There is an urgent need for the AfCFTA to co-champion a new investable incentives driven African Green Industrialisation Plan, to attract domestic and global trade related infrastructure and manufacturing investment at scale, that takes full advantage of the AfCFTA, Africa’s globally recognized, revered, competitive strengths, such as our abundant super natural capital (wind, sun, hydro). Africa’s outsized 40% of the globe’s climate transition minerals resource endowment and our human capital youth bulge of 3 billion fellow Africans by the end of the century – representing over 30% of the global workforce by that point. Dr Hubert Danso
Africa needs to mobilize $3trn of investment for its NDC’s by 2030, while the world only mobilised $2.8trn in the last 20 years for renewable energy investments (from 2000-2020), of which only 2% of that came to Africa.
So Africa needs to mobilise more climate investment in 7 years than the world mobilized in the last 20 years.

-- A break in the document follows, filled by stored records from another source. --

-- ==== Sys2Proof/Laws/Places.lean ====
section
/-! SUPPORT. Where a block stands, as the claims say it and as the cache finds it (R72, R75), and what a request comes to by that place
(the table of R76), with the waiting list of a PIN one block at a time (R87). -/

namespace Sys2Proof.Machine

set_option Elab.async false

open Sys2Proof.Safety

/-! ## The place of a block -/

theorem isBlock_iff {i : ImageId} {b : Nat} {x : Line} : x.isBlock i b = true ↔ ∃ p d, x = .valid i b p d := by
  cases x <;> simp [Line.isBlock]

theorem validLine_none_iff {i : ImageId} {b : Nat} {s : State} : validLine i b s = none ↔ ¬ HeldValid i b s := by
  unfold validLine HeldValid
  rw [List.find?_eq_none]
  constructor
  · rintro h ⟨l, p, d, hl⟩; exact h l (List.mem_finRange l) (isBlock_iff.mpr ⟨p, d, hl⟩)
  · intro h l _ hl; obtain ⟨p, d, hl⟩ := isBlock_iff.mp hl; exact h ⟨l, p, d, hl⟩

theorem validLine_isSome_iff {i : ImageId} {b : Nat} {s : State} : (validLine i b s).isSome = true ↔ HeldValid i b s := by
  rw [← not_iff_not, ← validLine_none_iff]; simp

/-- The lowest VALID line that holds the block is the one found. -/
theorem validLine_lowest {i : ImageId} {b : Nat} {s : State} {l : LineId} {p : Bool} {d : List Byte} (h : s.bc.lines[l] = .valid i b p d)
    (hm : ∀ m : LineId, m < l → ∀ q c, s.bc.lines[m] ≠ .valid i b q c) : validLine i b s = some l := by
  unfold validLine
  rw [List.find?_eq_some_iff_getElem]
  refine ⟨isBlock_iff.mpr ⟨p, d, h⟩, l.val, by simp, by simp, fun j hj => ?_⟩
  have hj' : (List.finRange 96)[j]'(by simp; omega) = (⟨j, by omega⟩ : LineId) := by simp
  rw [hj']
  simp only [Bool.not_eq_true', ← Bool.not_eq_true]
  intro hb
  obtain ⟨q, c, hq⟩ := isBlock_iff.mp hb
  exact hm ⟨j, by omega⟩ hj q c hq

theorem fillingHolds_iff {i : ImageId} {b : Nat} {s : State} : fillingHolds i b s = true ↔ HeldFilling i b s := by
  unfold fillingHolds HeldFilling
  simp only [Bool.and_eq_true, Bool.not_eq_true', List.any_eq_true, decide_eq_true_eq]
  refine and_congr_right fun _ => ⟨?_, ?_⟩
  · rintro ⟨x, hx, rfl⟩
    obtain ⟨j, hj, hx⟩ := List.getElem_of_mem hx
    exact ⟨⟨j, by simpa using hj⟩, by simpa using hx⟩
  · rintro ⟨l, hl⟩; exact ⟨_, by rw [← hl]; simp, rfl⟩

theorem isBlock_entry {i : ImageId} {b : Nat} {e : FillEntry} : e.isBlock i b = true ↔ e.img = i ∧ e.blk = b := by
  simp [FillEntry.isBlock]

theorem isQueued_iff {i : ImageId} {b : Nat} {s : State} : isQueued i b s = true ↔ InQueue i b s := by
  simp [isQueued, InQueue, isBlock_entry]

theorem needsRoom_iff {i : ImageId} {b : Nat} {s : State} :
    needsRoom i b s = true ↔ ¬ HeldValid i b s ∧ ¬ HeldFilling i b s ∧ ¬ InQueue i b s := by
  rw [← validLine_none_iff, ← fillingHolds_iff, ← isQueued_iff]
  simp [needsRoom, and_assoc]

theorem isWindowed_iff {i : ImageId} {b : Nat} {s : State} : isWindowed i b s = true ↔ ∃ r, s.tables.cat[i].supply b = .record r := by
  unfold isWindowed; split <;> simp_all

theorem isFillBlock_iff {i : ImageId} {b : Nat} {s : State} : isFillBlock i b s = true ↔ s.tables.cat[i].supply b = .fill := by
  simp [isFillBlock]

theorem fillsFull_iff {s : State} : fillsFull s = true ↔ 16 ≤ s.bc.fills.length := decide_eq_true_iff

theorem markedLine_iff {i : ImageId} {b : Nat} {s : State} {l : LineId} :
    markedLine i b s = some l ↔ ∃ f, s.reader = .fill f ∧ f.line = l ∧ s.bc.lines[l] = .filling i b true := by
  unfold markedLine
  split
  · next f hf =>
    constructor
    · intro h; split at h
      · next hl => injection h with h; subst h; exact ⟨f, hf, rfl, hl⟩
      · cases h
    · rintro ⟨g, hg, rfl, hl⟩
      rw [hf] at hg; injection hg with hg; subst hg
      rw [if_pos hl]
  all_goals (next hr => constructor <;> [(intro h; cases h); (rintro ⟨f, hf, _⟩; rw [hr] at hf; cases hf)])

/-! ## Requests by place (R76) -/

theorem request_heldValid {i : ImageId} {b : Nat} {s : State} (h : HeldValid i b s) {r : Source} (hr : r ≠ .pin) : request r i b s = s := by
  unfold request
  split
  · rw [if_neg hr]
  · next hv => exact absurd h (validLine_none_iff.mp hv)

theorem request_pin_valid {i : ImageId} {b : Nat} {s : State} {l : LineId} {p : Bool} {d : List Byte} (h : s.bc.lines[l] = .valid i b p d)
    (hm : ∀ m : LineId, m < l → ∀ q c, s.bc.lines[m] ≠ .valid i b q c) : request .pin i b s =
      { s with bc := { s.bc with lines := s.bc.lines.set l (.valid i b true d), reservation := s.bc.reservation - 1 } } := by
  unfold request
  rw [validLine_lowest h hm]
  simp only [if_true, pinLine, h]
  rfl

theorem request_heldFilling {i : ImageId} {b : Nat} {s : State} {f : Fill} (hv : ¬ HeldValid i b s) (hf : HeldFilling i b s)
    (hr : s.reader = .fill f) (r : Source) : request r i b s = { s with reader := .fill (f.join r) } := by
  unfold request
  rw [validLine_none_iff.mpr hv]
  simp only [fillingHolds_iff.mpr hf, if_true, updFill, hr]

theorem request_queued {i : ImageId} {b : Nat} {s : State} (hv : ¬ HeldValid i b s) (hf : ¬ HeldFilling i b s) (hq : InQueue i b s)
    (r : Source) : request r i b s = { s with bc := { s.bc with
      fills := s.bc.fills.map (fun e => if e.img = i ∧ e.blk = b then e.join r s else e) } } := by
  unfold request
  rw [validLine_none_iff.mpr hv]
  simp only [Bool.eq_false_iff.mpr (fun h => hf (fillingHolds_iff.mp h)), isQueued_iff.mpr hq, if_true, isBlock_entry]
  rfl

theorem request_full {i : ImageId} {b : Nat} {s : State} (hv : ¬ HeldValid i b s) (hf : ¬ HeldFilling i b s) (hq : ¬ InQueue i b s)
    (hl : 16 ≤ s.bc.fills.length) (r : Source) : request r i b s = s := by
  unfold request
  rw [validLine_none_iff.mpr hv]
  simp [Bool.eq_false_iff.mpr (fun h => hf (fillingHolds_iff.mp h)), Bool.eq_false_iff.mpr (fun h => hq (isQueued_iff.mp h)), fillsFull_iff.mpr hl]

theorem request_new {i : ImageId} {b : Nat} {s : State} (hv : ¬ HeldValid i b s) (hf : ¬ HeldFilling i b s) (hq : ¬ InQueue i b s)
    (hl : s.bc.fills.length < 16) (r : Source) : request r i b s = { s with bc := { s.bc with fills := s.bc.fills ++ [newEntry r i b s] } } := by
  have hl' : fillsFull s = false := by rw [Bool.eq_false_iff]; intro h; have := fillsFull_iff.mp h; omega
  unfold request
  rw [validLine_none_iff.mpr hv]
  simp only [Bool.eq_false_iff.mpr (fun h => hf (fillingHolds_iff.mp h)), Bool.eq_false_iff.mpr (fun h => hq (isQueued_iff.mp h)), hl']
  rfl

/-! ## The waiting list of a PIN (R87) -/

/-- A request leaves the agent. -/
theorem request_ma (r : Source) (i : ImageId) (b : Nat) (s : State) : (request r i b s).ma = s.ma := by
  have := of_noCache (request_noCache r i b s)
  simp_all

/-- A request does not look at the agent. -/
theorem request_withMa (r : Source) (i : ImageId) (b : Nat) (a : Agent) (s : State) :
    request r i b { s with ma := a } = { request r i b s with ma := a } := by
  have e1 : validLine i b { s with ma := a } = validLine i b s := rfl
  have e2 : fillingHolds i b { s with ma := a } = fillingHolds i b s := rfl
  have e3 : isQueued i b { s with ma := a } = isQueued i b s := rfl
  have e4 : fillsFull { s with ma := a } = fillsFull s := rfl
  unfold request
  rw [e1, e2, e3, e4]
  cases validLine i b s with
  | some l =>
    by_cases hr : r = .pin
    · simp only [if_pos hr]; unfold pinLine; dsimp only; split <;> rfl
    · simp only [if_neg hr]
  | none =>
    cases fillingHolds i b s with
    | true => simp only [if_true]; unfold updFill; dsimp only; split <;> rfl
    | false => cases isQueued i b s <;> cases fillsFull s <;> cases r <;> rfl

/-- The waiting list of the running PIN, set. -/
theorem setWaiting_pin {s : State} {o : Origin} {i : ImageId} {v : List Nat} (h : s.ma.long = some ⟨o, .pin i v⟩) (w : List Nat) :
    setWaiting w s = { s with ma := { s.ma with long := some ⟨o, .pin i w⟩ } } := by
  simp only [setWaiting, pinImage, h, setJob, updMa, Option.map]

/-- With no block waiting nothing is placed. -/
theorem placeWaiting_idle {s : State} (h : ∀ o i b bs, s.ma.long ≠ some ⟨o, .pin i (b :: bs)⟩) : placeWaiting s = s := by
  unfold placeWaiting pinImage
  split
  · next i hi =>
    split at hi
    · next o j w hl =>
      cases w with
      | nil => simp [pinWaiting, hl]
      | cons b bs => exact absurd hl (h o j b bs)
    · cases hi
  · rfl

/-- Taking blocks overwrites the waiting list there was. -/
theorem takeWaiting_list {s : State} {o : Origin} {i : ImageId} {w : List Nat} (h : s.ma.long = some ⟨o, .pin i w⟩) (bs v : List Nat) :
    takeWaiting i bs { s with ma := { s.ma with long := some ⟨o, .pin i v⟩ } } = takeWaiting i bs s := by
  induction bs generalizing s with
  | nil => simp [takeWaiting, setWaiting, pinImage, setJob, updMa, h]
  | cons b bs ih =>
    unfold takeWaiting
    show (if fillsFull s then _ else _) = _
    split
    · simp [setWaiting, pinImage, setJob, updMa, h]
    · rw [request_withMa]
      have := ih (s := request .pin i b s) (by rw [request_ma]; exact h)
      rw [request_ma] at this
      exact this

/-- The waiting list of a PIN, its first block taken where there is room. -/
theorem placeWaiting_cons {s : State} {o : Origin} {i : ImageId} {b : Nat} {bs : List Nat} (h : s.ma.long = some ⟨o, .pin i (b :: bs)⟩) :
    placeWaiting s = pinDone (if 16 ≤ s.bc.fills.length then s else takeWaiting i bs (request .pin i b s)) := by
  have hi : pinImage s = some i := by simp [pinImage, h]
  have hw : pinWaiting s = b :: bs := by simp [pinWaiting, h]
  unfold placeWaiting
  rw [hi]; dsimp only
  rw [hw, takeWaiting]
  simp only [fillsFull_iff]
  by_cases hl : 16 ≤ s.bc.fills.length
  · rw [if_pos hl, if_pos hl]
    have : setWaiting (b :: bs) s = s := by rw [setWaiting_pin h, ← h]
    rw [this]; rfl
  · rw [if_neg hl, if_neg hl]; rfl

/-- The counted blocks of a PIN at its acceptance: those up to the first that needs room and finds none are taken, in their order, and the
rest is the waiting list (R87). -/
theorem pinBlocks_takes (i : ImageId) (a : Agent) (bs : List Nat) (s : State) :
    ∃ (now later : List Nat) (u : Nat → State), bs = now ++ later ∧ u 0 = s ∧
      (∀ n b, now[n]? = some b → u (n + 1) = request .pin i b (u n) ∧
        (¬ HeldValid i b (u n) → ¬ HeldFilling i b (u n) → ¬ InQueue i b (u n) → (u n).bc.fills.length < 16)) ∧
      (∀ b, later.head? = some b → ¬ HeldValid i b (u now.length) ∧ ¬ HeldFilling i b (u now.length) ∧
        ¬ InQueue i b (u now.length) ∧ 16 ≤ (u now.length).bc.fills.length) ∧
      pinBlocks i bs { s with ma := a } = setWaiting later { u now.length with ma := a } := by
  induction bs generalizing s with
  | nil => exact ⟨[], [], fun _ => s, rfl, rfl, by simp, by simp, rfl⟩
  | cons b bs ih =>
    have e1 : needsRoom i b { s with ma := a } = needsRoom i b s := rfl
    have e2 : fillsFull { s with ma := a } = fillsFull s := rfl
    unfold pinBlocks
    rw [e1, e2, request_withMa]
    by_cases hf : (needsRoom i b s && fillsFull s) = true
    · rw [if_pos hf]
      rw [Bool.and_eq_true, needsRoom_iff, fillsFull_iff] at hf
      refine ⟨[], b :: bs, fun _ => s, rfl, rfl, by simp, ?_, rfl⟩
      intro c hc
      cases hc
      exact ⟨hf.1.1, hf.1.2.1, hf.1.2.2, hf.2⟩
    · rw [if_neg hf]
      obtain ⟨now, later, u, hbs, h0, hn, hl, he⟩ := ih (request .pin i b s)
      refine ⟨b :: now, later, fun n => Nat.casesOn n s u, by rw [hbs]; rfl, rfl, ?_, hl, he⟩
      intro n c hc
      cases n with
      | zero =>
        cases hc
        refine ⟨h0, fun h1 h2 h3 => ?_⟩
        change ¬ HeldValid i _ s at h1; change ¬ HeldFilling i _ s at h2; change ¬ InQueue i _ s at h3; show s.bc.fills.length < 16
        by_contra h4
        exact hf (by rw [Bool.and_eq_true, needsRoom_iff, fillsFull_iff]; exact ⟨⟨h1, h2, h3⟩, by omega⟩)
      | succ n => exact hn n c hc

end Sys2Proof.Machine
end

Given the scale, urgency and fact that the majority of Africa’s NDC’s will need private investment, I called for ‘Climate Investment Statesmanship’ from Heads of State on Institutional Investor-Public Partnerships (IIPPs), to co-create and implement future fit blended investment models with institutional investors, to make mobilizing private capital at scale for African NDC’s the expectation not the exception.
In support of this, we announced the 2023 NDC Investment Summit and Awards will be hosted at COP28 in the UAE in December.
The NDC Investment Awards – sponsored by the Africa investor (Ai) and the African Green Infrastructure Investment Bank (AfGIIB), are the only international, pan-African NDC investment awards that recognise and reward both public and private sector institutions, who are working to innovate and break new ground to mobilize private investment and private sector participation at scale, to Africa’s bankable NDC investment commitments and projects.